Raking over the ashes revealed that there was a jigsaw puzzle of regulation. There was no single national regulator, a Corporations Law not embodied in a single statute,[120] and six disparate state-based stock exchanges. The regulation was administered by eight corporate affairs commissioners at the state and territory level, each pursuing different priorities with largely inadequate powers and funds, and each applying different corporations laws.

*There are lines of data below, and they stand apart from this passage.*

/-! ### The trunk receiver (R21 to R41, R57, R62, R70 to R77) -/

/-- FIELD_MAP_SEED_LOAD, IMPULSE_FIRE, IMPULSE_RELEASE, CODEWORD_DECODE and BURST_HEADER: the receiver of a slot starts from its owner's
field-map entry, or entry 63, with the scrambler seeded by (1, ADDR, CYC), behind a burst that is still in reception; the impulse detector
freezes it; the symbols of codewords and of the header carry their bytes, which are kept.
Where the manual leaves a point open it follows the model's own choice: log 44, 103. -/
def Obligations.TrunkReceiverHears : Prop :=
  (∀ (s : State) (n : Fin 8) (slot : Nat) (e : SchedEnt), (getPort s n).running = true → (getPort s n).winding = false →
    (getPort s n).iso = false → slot < 40 → (getPort s n).sched[slot]? = some e → e.kind = 0 → rxBusy (getPort s n) false = false →
    ∃ t r, exec (.fieldMapSeedLoad n slot false false) s = .next t ∧ (getPort t n).rx = some r ∧ r.kind = 0 ∧ r.addr = e.addr ∧
      r.idx = e.idx ∧ r.seed = (if e.idx < 32 ∧ fmValid (fmEntry s n e.idx) = true then e.idx else 63) ∧
      r.settings = fmEntry s n r.seed ∧ r.double = decide (4096 ≤ fmAge (fmEntry s n r.seed)) ∧ r.deaf = false ∧
      r.lfsr = 2 ^ 22 + 2 ^ 16 * (e.addr % 64) + (getPort s n).cyc % 2 ^ 16 ∧ r.hit = false ∧ r.hdr = none ∧
      (∀ m, m ≠ n.val → getPort t m = getPort s m)) ∧
  (∀ (s : State) (n : Fin 8) (slot : Nat) (e : SchedEnt), (getPort s n).running = true → (getPort s n).winding = false →
    (getPort s n).iso = false → slot < 40 → (getPort s n).sched[slot]? = some e → e.kind = 0 → rxBusy (getPort s n) true = true →
    ∃ t r, exec (.fieldMapSeedLoad n slot false true) s = .next t ∧ (getPort t n).rx = (getPort s n).rx ∧ (getPort t n).rxNext = some r ∧
      r.addr = e.addr ∧ r.idx = e.idx ∧ r.lfsr = 2 ^ 22 + 2 ^ 16 * (e.addr % 64) + (getPort s n).cyc % 2 ^ 16) ∧
  (∀ (s : State) (n : Fin 8) (r : Rx), (getPort s n).rx = some r →
    ∃ t, exec (.impulseFire n) s = .next t ∧ (getPort t n).rx = some { r with hit := true, frozen := true } ∧ Counted (768 + 20 * n) 1 s t ∧
      (∀ m, m ≠ n.val → getPort t m = getPort s m)) ∧
  (∀ (s : State) (n : Fin 8) (r : Rx), (getPort s n).rx = some r →
    ∃ t, exec (.impulseRelease n) s = .next t ∧ (getPort t n).rx = some { r with frozen := false } ∧ t.cnt = s.cnt ∧
      (∀ m, m ≠ n.val → getPort t m = getPort s m)) ∧
  (∀ b : Byte, symbolsBytes (byteSymbols b) = [b]) ∧
  (∀ (s : State) (n : Fin 8) (r : Rx) (symbols : List Int) (cw d : List Byte) (c : Nat), (getPort s n).rx = some r → r.kind = 1 →
    r.deaf = false → stopped s = false → (symbolsBytes symbols).length ≤ 240 * 2 ^ (getPort s n).ilv →
    deinterleave (scramble r.lfsr (symbolsBytes symbols)).2 = [cw] → decodeCw cw = some (d, c) →
    ∃ t r', exec (.codewordDecode n symbols) s = .next t ∧ (getPort t n).rx = some r' ∧ r'.record = r.record ++ d.map some ∧
      r'.lens = r.lens ++ [cw.length - 16] ∧ r'.oks = r.oks ++ [true] ∧ r'.lfsr = (scramble r.lfsr (symbolsBytes symbols)).1) ∧
  (∀ (s : State) (n : Fin 8) (r : Rx) (symbols : List Int) (cw : List Byte), (getPort s n).rx = some r → r.kind = 1 → r.deaf = false →
    stopped s = false → (symbolsBytes symbols).length ≤ 240 * 2 ^ (getPort s n).ilv →
    deinterleave (scramble r.lfsr (symbolsBytes symbols)).2 = [cw] → decodeCw cw = none →
    ∃ t r', exec (.codewordDecode n symbols) s = .next t ∧ (getPort t n).rx = some r' ∧ r'.oks = r.oks ++ [false] ∧
      r'.record = r.record ++ List.replicate (cw.length - 16) none ∧ Counted (768 + 20 * n + 1) 1 s t) ∧
  (∀ (s : State) (n : Fin 8) (r : Rx) (symbols : List Int) (h : List Byte) (counted : Nat), (getPort s n).rx = some r → r.hdr = none →
    r.deaf = false → symbols.take 8 = endDelimiter → h = padTo 12 (symbolsBytes (symbols.drop 8)) →
    ∃ t r' x, exec (.burstHeader n symbols counted) s = .next t ∧ (getPort t n).rx = some r' ∧ r'.hdr = some x ∧
      x.addr = byteAt h 0 % 64 ∧ x.burstId = byteAt h 1 ∧ (x.crcOk = true ↔ crcMsb 16 0x1021 0xFFFF (h.take 10) = beAt h 10 2) ∧
      (x.ok = true → x.crcOk = true ∧ x.len = counted ∧ leAt h 8 2 = r.cyc % 2 ^ 16) ∧
      (x.ok = false → Counted (768 + 20 * n + 3) 1 s t))
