theorem startRetrain_keeps {a0 a1 a2 a3 a4 a5 s} : Keeps [.links] s (startRetrain a0 a1 a2 a3 a4 a5 s) := by
  delta startRetrain
  extract_lets -merge -underBinder +onlyGivenNames x0
  split
  · extract_lets -merge -underBinder +onlyGivenNames x1
    refine Keeps.after ?_ (setLink_keeps ..) rfl
    exact (Keeps.refl s)
  · refine keeps_ite ?_ ?_
    · exact (Keeps.refl s)
    · extract_lets -merge -underBinder +onlyGivenNames x2
      refine Keeps.after ?_ (setLink_keeps ..) rfl
      exact (Keeps.refl s)

theorem replayOrTrain_keeps {a0 a1 a2 s} : Keeps [.cnt, .hif, .links, .alert] s (replayOrTrain a0 a1 a2 s) := by
  delta replayOrTrain
  extract_lets -merge -underBinder +onlyGivenNames x0
  refine keeps_ite ?_ ?_
  · refine Keeps.after ?_ (startRetrain_keeps ..) rfl
    exact (Keeps.refl s)
  · extract_lets -merge -underBinder +onlyGivenNames u1
    have ku1 : Keeps [.cnt, .hif, .links, .alert] s u1 := by
      refine Keeps.after ?_ (linkCount_keeps ..) rfl
      refine Keeps.after ?_ (updDir_keeps ..) rfl
      exact (Keeps.refl s)
    refine keeps_ite ?_ ?_
    · refine Keeps.after ?_ (linkCount_keeps ..) rfl
      exact ku1
    · exact ku1

theorem hearWord_keeps {a0 a1 a2 s} : Keeps [.cnt, .hif, .links, .alert] s (hearWord a0 a1 a2 s) := by
  delta hearWord
  extract_lets -merge -underBinder +onlyGivenNames x0 x1 u2
  have ku2 : Keeps [.cnt, .hif, .links, .alert] s u2 := by
    refine Keeps.after ?_ (updDir_keeps ..) rfl
    exact (Keeps.refl s)
  refine keeps_ite ?_ ?_
  · refine Keeps.after ?_ (replayOrTrain_keeps ..) rfl
    exact ku2
  · exact ku2

theorem quadError_keeps {a0 a1 a2 s} : Keeps [.cnt, .hif, .links, .alert] s (quadError a0 a1 a2 s) := by
  delta quadError
  extract_lets -merge -underBinder +onlyGivenNames x0 u1 x2
  have ku1 : Keeps [.cnt, .hif, .links, .alert] s u1 := by
    refine Keeps.after ?_ (linkCount_keeps ..) rfl
    refine Keeps.after ?_ (updDir_keeps ..) rfl
    exact (Keeps.refl s)
  refine keeps_ite ?_ ?_
  · refine Keeps.after ?_ (startRetrain_keeps ..) rfl
    exact ku1
  · exact ku1

theorem quadErrors_keeps {a0 a1 a2 s} : Keeps [.cnt, .hif, .links, .alert] s (quadErrors a0 a1 a2 s) := by
  delta quadErrors
  refine keeps_each ?_ (fun x0 u1 ku1 => ?_)
  · exact (Keeps.refl s)
  · refine Keeps.after ?_ (quadError_keeps ..) rfl
    exact ku1

theorem openEpisode_keeps {a0 a1 s} : Keeps [.cnt, .hif, .links, .alert] s (openEpisode a0 a1 s) := by
  delta openEpisode
  refine keeps_ite ?_ ?_
  · exact (Keeps.refl s)
  · refine Keeps.after ?_ (linkCount_keeps ..) rfl
    refine Keeps.after ?_ (updDir_keeps ..) rfl
    exact (Keeps.refl s)

theorem discardFlit_keeps {a0 a1 a2 s} : Keeps [.cnt, .hif, .links, .alert] s (discardFlit a0 a1 a2 s) := by
  delta discardFlit
  extract_lets -merge -underBinder +onlyGivenNames x0 u1
  have ku1 : Keeps [.cnt, .hif, .links, .alert] s u1 := by
    refine Keeps.after ?_ (linkCount_keeps ..) rfl
    refine Keeps.after ?_ (updDir_keeps ..) rfl
    exact (Keeps.refl s)
  refine Keeps.after ?_ (quadErrors_keeps ..) rfl
  exact ku1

Paul Barry commented that ‘Australia also had itself to blame for what certain businessmen had been allowed to get away with, because its system of corporate regulation in the 1980s was pathetically inadequate.’[121]

As Alan Cameron stated, reforms took place following the 1980s:

Attempts had been made at intervals to introduce a national regulator, in order to increase the effectiveness of regulation, but they failed for a mixture of political reasons, the reluctance of the states in particular to give up a source of revenue, and constitutional problems ... But the excesses [of the 1980s] finally produced agreement on a deal for the takeover by the federal government.[122]

The reform process eventually produced a national securities regulator — the Australian Securities and Investments Commission (‘ASIC’) — and a single corporate statute — the Corporations Act 2001 (Cth). ASIC is empowered to regulate securities and investments, enforce the business and listing rules of financial markets (including the ASX), police the Corporations Act and investigate suspicious corporate conduct.[123]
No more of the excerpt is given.